Нестройные возгласы: «Так!», «Виват!» и даже «Нэ цедэ малис!» — «Не падай духом в несчастье!» — подтвердили полное согласие просвещенной аудитории с мнением магистра.
— Подобно тому как искусный лекарь устремляет всю силу своего ума к единой цели — излечению больного, — продолжал сэр Брунетто, и голос его обретал все большую звучность и мощь, — подобно тому как перебирает он и пробует одно снадобье за другим, не теряя надежды и уповая на милость Божию, — точно так же и мы должны без устали и жалоб искать свой путь к спасению человека от сетей алчности, гордыни и разврата, путь к удалению его из гнездилища лжи и корысти. И путь этот неминуемо ведет нас к установлению государства!
Переведя дыхание и убедившись, что высказанный тезис зажег искру надежды в обращенных к нему глазах, мессер Латини приступил к доказательству.
— Ибо государство, — повел он речь далее, — не несет на себе печати древнего проклятия. Разумно и справедливо устроенное государство, плод чистых помыслов, светлой мысли и твердой воли, способно обуздать низменную человеческую природу и уберечь человека от самого себя. А это означает, что именно оно может и должно сделать человека счастливым и совершенным!
И снова в толпе поднялся одобрительный ропот, но скоро смолк, ибо магистр не останавливался более. Речь его подхватила и властно увлекла слушателей подобно январскому норд-осту, что хозяйничал по ту сторону Апеннин и прозывался «атроче» — «неумолимый».

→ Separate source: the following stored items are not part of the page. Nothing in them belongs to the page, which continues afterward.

-- ==== Sys2Proof/Syntax.lean ====
section
/-!
DEFINITION. The ten commands of spec/opcode_table.json (30_encoding.md R83), one constructor per row, with the
operands of the row's format (R81). An operand that a command's rule checks keeps its raw bits (R82, R86).
-/

namespace Sys2Proof

/-- A decoded command. -/
inductive Instr where
  /-- 43_control.md R203. -/
  | nop
  /-- 42_multiplexing.md R170. Every channel code is legal. -/
  | fire (ch : Channel)
  /-- 42_multiplexing.md R171. -/
  | dispatch
  /-- 40_display_buffer.md R110. -/
  | tick
  /-- 40_display_buffer.md R112: pair index `w[9:8]`, packed BCD byte `w[7:0]`. -/
  | wpair (p : BitVec 2) (d : Byte)
  /-- 40_display_buffer.md R113: view code `w[1:0]`. -/
  | setview (v : BitVec 2)
  /-- 43_control.md R200: new SETTING `w[1]`, new BLINK `w[0]`. -/
  | setctl (setting blink : Bool)
  /-- 40_display_buffer.md R114: field code `w[11:8]`, binary value `w[7:0]`. -/
  | ldsrc (f : BitVec 4) (n : Byte)
  /-- 43_control.md R201. Every read index is mapped. -/
  | rd (r : ReadIndex)
  /-- 43_control.md R202. -/
  | clrerr
  deriving DecidableEq, Repr, Inhabited

end Sys2Proof
end

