-- ==== Sys2Proof/Config.lean ====
section
/-!
DEFINITION. DMC's fixed parameters (00_scope.md R7), and the constants without a body: the environment's free
schedule, the parameters the spec leaves OPEN, and the values of helpers outside the operands the spec
defines them on. Nothing can evaluate a constant without a body, so a theorem holds whatever it is.
-/

namespace Sys2Proof.Config

/-- N_PHASE, the display positions (00_scope.md R7). -/
abbrev nPhase : Nat := 6

/-- N_PAIR, the digit pairs of the DisplayBuffer (00_scope.md R7). -/
abbrev nPair : Nat := 3

/-- The source-field latches (00_scope.md R7, 10_state.md R24). -/
abbrev nField : Nat := 9

/-- The digit radix (00_scope.md R7). -/
abbrev radix : Nat := 10

/-- ROLL_FLOOR is tested as `over > 9`: this is the 9 (00_scope.md R7). -/
abbrev rollFloor : Nat := 9

/-- The value at which OVER saturates (00_scope.md R7, 41_animation.md R140). -/
abbrev overMax : Nat := 31

/-- The largest value a source-field latch accepts (40_display_buffer.md R114). -/
abbrev fieldMax : Nat := 99

/-- FREE VALUE. The input the environment presents at its n-th draw: "every order is admitted. The order is a
free schedule (a draw per step)" (93_implementation_defined.md Part 1; 60_exceptions.md R229). Used only where
State lists no input to come. Log 2. -/
opaque freeInput : Nat → Input

/-- FREE VALUE. toBCD of a value above 99, where 00_scope.md R12 does not define it. No run reaches it,
because every latch holds 0 to 99 (10_state.md R24). Log 9. -/
opaque toBCDAbove99 : Byte → Byte

/-- FREE VALUE. inc10 of a nibble above 9, where 00_scope.md R13 does not define it. No run reaches it
(10_state.md R22). Log 9. -/
opaque inc10Above9 : Nibble → Nibble

/-- FREE VALUE. The cathode pattern of a digit above 9, for which 42_multiplexing.md R176 names no line. No run
reaches it (10_state.md R22). Log 9. -/
opaque cathodeAbove9 : Nibble → BitVec 10

/-- OPEN parameter T_A, the period of channel A (00_scope.md R8). No rule reads it. Log 8. -/
opaque periodA : Nat

/-- OPEN parameter T_B, the blanking duration of channel B (00_scope.md R8). No rule reads it. Log 8. -/
opaque durationB : Nat

/-- OPEN parameter T_C, the rate of channel C (00_scope.md R8). No rule reads it. Log 8. -/
opaque rateC : Nat

/-- OPEN parameter T_D, the period of channel D (00_scope.md R8). No rule reads it. Log 8. -/
opaque periodD : Nat

/-- OPEN parameter T_TICK, the period of the system tick (00_scope.md R8). No rule reads it. Log 8. -/
opaque periodTick : Nat

/-- OPEN parameter DMC_BASE, the block's placement on a bus (20_memory.md R67). No rule reads it. Log 8. -/
opaque dmcBase : Nat

/-- Board wiring: the physical tube each anode line drives (42_multiplexing.md R175). No rule reads it. Log 8. -/
opaque tubeOfAnode : Fin 6 → Fin 6

end Sys2Proof.Config
end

— Только твердому и разумному государственному устройству под силу удержать от греха, а возможно, и возвысить натуру человеческую! И только высокое искусство управления — политика! — может привести нас, грешных, к счастливому состоянию, называемому в Писании полнотой времен. Однако искусство это, равно как и другие высокие искусства, доступно не каждому. Ибо лишь мудрый пастырь, истинный политик, поставленный во главе государства, способен указать нам верный путь. Однако каков должен быть этот муж и по каким делам должны мы узнать его?
С этими словами искуснейший из риторов снова обвел взглядом собравшихся, как бы надеясь узреть мудрого пастыря-политика среди присутствующих, но, не обнаружив такового, продолжил рассуждения:
— Без сомнения, три главнейшие добродетели — справедливость, почтение к закону и стремление к истине…
— Но почему же достойный политик — это обязательно муж, а не жена, мессер Латини?
Речь магистра была перебита! Слушатели негодующе ахнули.
Несуразный вопрос, оказалось, осмелился задать смазливый юнец с завитыми локонами под громадной, причудливо изогнутой шляпой.
Сэр Брунетто лишь мельком покосился на него, ибо не в обычае магистра было уделять внимание неучтивым и необразованным молодчикам. Юный франт был ему неведом — скорее всего заезжий болонский студиозус из тех, что вместо лекций по логике горланят непристойности в тавернах. Впрочем, в лице его и посадке головы угадывалось и нечто знакомое… Не отпрыск ли это старинного флорентийского рода, позорящий родительское имя? Мысль эта промелькнула в голове сэра Брунетто, прежде чем он отвернулся, собираясь завершить прерванную мысль стройным логическим умозаключением.